## Task item
Output each line of the data word for word, from the first through the line that holds "structure VUn where", and leave off whatever follows.

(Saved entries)
☆ ☆ ☆ ☆
/-- A mask: predicate pm (0 = none), zeroing when zm (spec/03, R53). -/
structure VMask where
  pm : PReg
  zm : Bool
deriving DecidableEq, Repr

/-- Operands of an ordered load; offset in units of the width (spec/03, R51). -/
structure OrdLoad where
  sd : SReg
  sa : SReg
  off : BitVec 5
  w : Width
  u : Bool
  scope : Scope
deriving DecidableEq, Repr

/-- Operands of an ordered store (spec/03, R51). -/
structure OrdStore where
  sd : SReg
  sa : SReg
  off : BitVec 5
  w : Width
  scope : Scope
deriving DecidableEq, Repr

/-- Operands of an atomic; dbl: 64 bits, else 32 (spec/03, R51). -/
structure AmoOp where
  sd : SReg
  sa : SReg
  sb : SReg
  dbl : Bool
  ord : Order
  scope : Scope
deriving DecidableEq, Repr

/-- Operands of cas; facq: the failure order is acquire (spec/03, R51). -/
structure CasOp where
  sd : SReg
  sa : SReg
  sb : SReg
  dbl : Bool
  ord : Order
  facq : Bool
  scope : Scope
deriving DecidableEq, Repr

/-- Operands of a two-source element-wise V-word (spec/06, R107). -/
structure VBin where
  vd : VReg5
  a : SrcA
  b : SrcB
  m : VMask
  fs : SP
deriving DecidableEq, Repr

/-- Operands of a one-source element-wise V-word (spec/06). -/
structure VUn where
  vd : VReg5
  a : SrcA
  m : VMask
  fs : SP
deriving DecidableEq, Repr

/-- Operands of a three-source element-wise V-word (spec/06). -/
structure VTri where
  vd : VReg5
  a : SrcA
  b : SrcB
  c : VReg5
  m : VMask
  fs : SP
deriving DecidableEq, Repr

/-- Operands of vcmp (spec/06, R116). -/
structure VCmp where
  pd : PReg
  a : SrcA
  b : SrcB
  m : VMask
  fs : SP
deriving DecidableEq, Repr

/-- Operands of vcvt.row (spec/06, R119). -/
structure VCvtRow where
  vd : VReg5
  vc : VReg5
  a : SrcA
  dep : Dep
  m : VMask
  fs : SP
deriving DecidableEq, Repr

/-- Operands of vseg, vsegc (vb names a predicate) and vnest (spec/07, R128). -/
structure VSegOp where
  vd : VReg5
  va : VReg5
  vb : BitVec 5
  fs : SP
  ci : Bool
  co : Bool
deriving DecidableEq, Repr

/-- Operands of vred and vpack (spec/07, R128). -/
structure VRed where
  vd : VReg5
  va : VReg5
  dep : Dep
  pm : PReg
  fs : SP
deriving DecidableEq, Repr

/-- Operands of vscan and vrank (spec/07, R128; spec/09, R178). -/
structure VScan where
  vd : VReg5
  va : VReg5
  dep : Dep
  m : VMask
  fs : SP
deriving DecidableEq, Repr

/-- Operands of vdist (spec/07, R128). -/
structure VDist where
  vd : VReg5
  va : VReg5
  vb : VReg5
  dep : Dep
  m : VMask
  fs : SP
deriving DecidableEq, Repr

/-- Operands of vpart; k1 is K - 1 (spec/07, R128). -/
structure VPart where
  vd : VReg5
  va : VReg5
  vb : VReg5
  dep : Dep
  k1 : BitVec 8
  pm : PReg
  fs : SP
deriving DecidableEq, Repr

/-- Operands of vcat (spec/07, R128). -/
structure VCat where
  vd : VReg5
  va : VReg5
  vb : VReg5
  dep : Dep
  fs : SP
deriving DecidableEq, Repr

/-- Operands of vsort (spec/07, R128). -/
structure VSort where
  vd : VReg5
  va : VReg5
  dep : Dep
  ds : Bool
  fs : SP
deriving DecidableEq, Repr

/-- Operands of vsidx (spec/07, R128). -/
structure VSidx where
  vd : VReg5
  va : VReg5
  dep : Dep
  m : VMask
deriving DecidableEq, Repr

/-- The operations of vred, vscan and vcarry (spec/03, R57). -/
inductive RedOp where
  | add | mul | min | max | and | or | xor | minNum | maxNum
deriving DecidableEq, Repr

/-- Operands of vcarry (spec/07, R128). -/
structure VCarry where
  vd : VReg5
  va : VReg5
  vb : VReg5
  vc : VReg5
  dep : Dep
  op : RedOp
  pk : PReg
  fs : SP
deriving DecidableEq, Repr

/-- Operands of vld and vldff (spec/08, R145). -/
structure VLoad where
  vd : VReg5
  w : Width
  m : VMask
  bs : SP
deriving DecidableEq, Repr

/-- Operands of vst; tw = none: at the width tag of vd (spec/03, R57). -/
structure VStore where
  vd : VReg5
  tw : Option Width
  uo : Bool
  m : VMask
  bs : SP
deriving DecidableEq, Repr

/-- Operands of vlds (spec/08, R145). -/
structure VLoadS where
  vd : VReg5
  w : Width
  m : VMask
  bs : SP
  xs : SP
deriving DecidableEq, Repr

/-- Operands of vsts (spec/08, R145). -/
structure VStoreS where
  vd : VReg5
  tw : Option Width
  uo : Bool
  m : VMask
  bs : SP
  xs : SP
deriving DecidableEq, Repr

/-- The bounded index form: out-of-bound predicate and the passing register of the bound (spec/03, R57). -/
structure Bound where
  pb : PReg
  xs : SP
deriving DecidableEq, Repr

/-- Operands of vldx (spec/08, R145). -/
structure VLoadX where
  vd : VReg5
  va : VReg5
  w : Width
  bnd : Option Bound
  m : VMask
  bs : SP
deriving DecidableEq, Repr

/-- Operands of vstx (spec/08, R145). -/
structure VStoreX where
  vd : VReg5
  va : VReg5
  tw : Option Width
  uo : Bool
  bnd : Option Bound
  m : VMask
  bs : SP
deriving DecidableEq, Repr

/-- Operands of vsca (spec/08, R145). -/
structure VScatAdd where
  vd : VReg5
  va : VReg5
  tw : Option Width
  uo : Bool
  bnd : Option Bound
  m : VMask
  fs : SP
  bs : SP
deriving DecidableEq, Repr

/-- Operands of vldseg; nf is the number of fields minus 1 (spec/03, R57). -/
structure VLoadSeg where
  vd : VReg5
  nf : BitVec 3
  m : VMask
  fs : SP
  bs : SP
deriving DecidableEq, Repr

/-- Operands of vstseg (spec/03, R57). -/
structure VStoreSeg where
  vd : VReg5
  nf : BitVec 3
  uo : Bool
  m : VMask
  fs : SP
  bs : SP
deriving DecidableEq, Repr

/-- Operands of zfrom; pair form (vb = some) or dense form (vb = none); ap: append (spec/09, R163). -/
structure ZFrom where
  zd : ZReg3
  va : VReg5
  vb : Option VReg5
  ap : Bool
  pm : PReg
  fs : SP
deriving DecidableEq, Repr

/-- Operands of vhist; k1 is K - 1 (spec/09, R178). -/
structure VHist where
  vd : VReg5
  va : VReg5
  k1 : BitVec 8
  dep : Dep
  pm : PReg
  fs : SP
deriving DecidableEq, Repr

/-- The source form of bcopy (spec/14, R246). -/
inductive CopyForm where
  | contig (bs : SP)
  | strided (bs xs : SP)
  | tensor (va : VReg5)
  | indexed (bs : SP) (va : VReg5)
deriving DecidableEq, Repr

/-- A trap to be taken: cause code, subcode, source and c.tval (spec/02, R36, R37); for a source other than an
S-word, the block's address, its queue position (none: no longer queued) and the offset of the V-word (R39). -/
structure TrapReq where
  code : BitVec 6
  sub : BitVec 8
  src : BitVec 2
  tval : Word
  blk : Word
  pos : Option (BitVec 5)
  off : BitVec 16
  vpend : Bool
deriving DecidableEq, Repr

/-- The fields of a 64-byte fault record but for its time (spec/25, R378). -/
structure FaultRec where
  kind : BitVec 8
  pid : BitVec 8
  hid : BitVec 32
  cause : Word
  epc : Word
  tval : Word
  qpos : Word
  handle : Word
deriving DecidableEq, Repr

/-- An error a patrol scrub finds in a line (spec/25, R366). -/
structure LineError where
  pa : Nat
  uncorrectable : Bool
deriving DecidableEq, Repr

/-- A port's training: whether both reports passed, the far chip, the nonce it gave for this chip's report, and what it sends for
the key: to the end with the lower chip number the encapsulated secret, to the other its encapsulation key (spec/26, R383). -/
structure TrainReq where
  ok : Bool
  peer : BitVec 12
  nonce : List Byte
  sealedKey : List Byte
deriving DecidableEq, Repr

/-- What an uncontained failure is met in: the control state of a cluster, the shared control state of a die (spec/25,
R377). -/
inductive FailedUnit where
  | cluster (cl : Nat)
  | die (d : Nat)
deriving DecidableEq, Repr

/-- A request that a peer sends over the fabric (spec/26, R390, R392). -/
inductive FabricBody where
  | gather (gbase : Word) (w : Width) (offs : List Word)
  | record (ibox : Word) (key : BitVec 32) (hid : BitVec 11) (w : Width) (elems : List Word)
deriving DecidableEq, Repr

/-- A request from the fabric with its source chip and the ASID it names (spec/26, R385). -/
structure FabricReq where
  src : BitVec 12
  asid : BitVec 16
  body : FabricBody
deriving DecidableEq, Repr

/-- What a peer returns for a packed list of a remote gather (spec/26, R390). -/
inductive ListReply where
  | refused
  | values (vs : List Word) (poisoned : List Nat)
deriving DecidableEq, Repr

/-- What a peer returns for a forwarded record (spec/26, R392). -/
inductive InboxReply where
  | refused
  | full
  | stored (off : Word)
deriving DecidableEq, Repr

/-- A host access through BAR2 (spec/25, R371). -/
inductive BarAccess where
  | write (bytes : List Byte)
  | read (len : Nat)
deriving DecidableEq, Repr

/-- A sealed object, the tenant's encapsulated secret, and where Delveloth asks for the object to be unsealed (spec/25,
R371). -/
structure UnsealReq where
  pid : BitVec 5
  sealedKey : List Byte
  src : Nat
  len : Nat
  dst : Nat
  iv : List Byte
  tag : List Byte
deriving DecidableEq, Repr

/-- A stage image with its header and signature (spec/25, R372). -/
structure BootImage where
  bytes : List Byte
  publicKey : List Byte
  version : Nat
  signature : List Byte
deriving DecidableEq, Repr

/-- What the current and thermal caps do in a core cycle (spec/25, R376). -/
inductive CapEvent where
  | withhold
  | allow
deriving DecidableEq, Repr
☆ ☆ ☆ ☆
## Task solution
/-- A mask: predicate pm (0 = none), zeroing when zm (spec/03, R53). -/
structure VMask where
  pm : PReg
  zm : Bool
deriving DecidableEq, Repr

/-- Operands of an ordered load; offset in units of the width (spec/03, R51). -/
structure OrdLoad where
  sd : SReg
  sa : SReg
  off : BitVec 5
  w : Width
  u : Bool
  scope : Scope
deriving DecidableEq, Repr

/-- Operands of an ordered store (spec/03, R51). -/
structure OrdStore where
  sd : SReg
  sa : SReg
  off : BitVec 5
  w : Width
  scope : Scope
deriving DecidableEq, Repr

/-- Operands of an atomic; dbl: 64 bits, else 32 (spec/03, R51). -/
structure AmoOp where
  sd : SReg
  sa : SReg
  sb : SReg
  dbl : Bool
  ord : Order
  scope : Scope
deriving DecidableEq, Repr

/-- Operands of cas; facq: the failure order is acquire (spec/03, R51). -/
structure CasOp where
  sd : SReg
  sa : SReg
  sb : SReg
  dbl : Bool
  ord : Order
  facq : Bool
  scope : Scope
deriving DecidableEq, Repr

/-- Operands of a two-source element-wise V-word (spec/06, R107). -/
structure VBin where
  vd : VReg5
  a : SrcA
  b : SrcB
  m : VMask
  fs : SP
deriving DecidableEq, Repr

/-- Operands of a one-source element-wise V-word (spec/06). -/
structure VUn where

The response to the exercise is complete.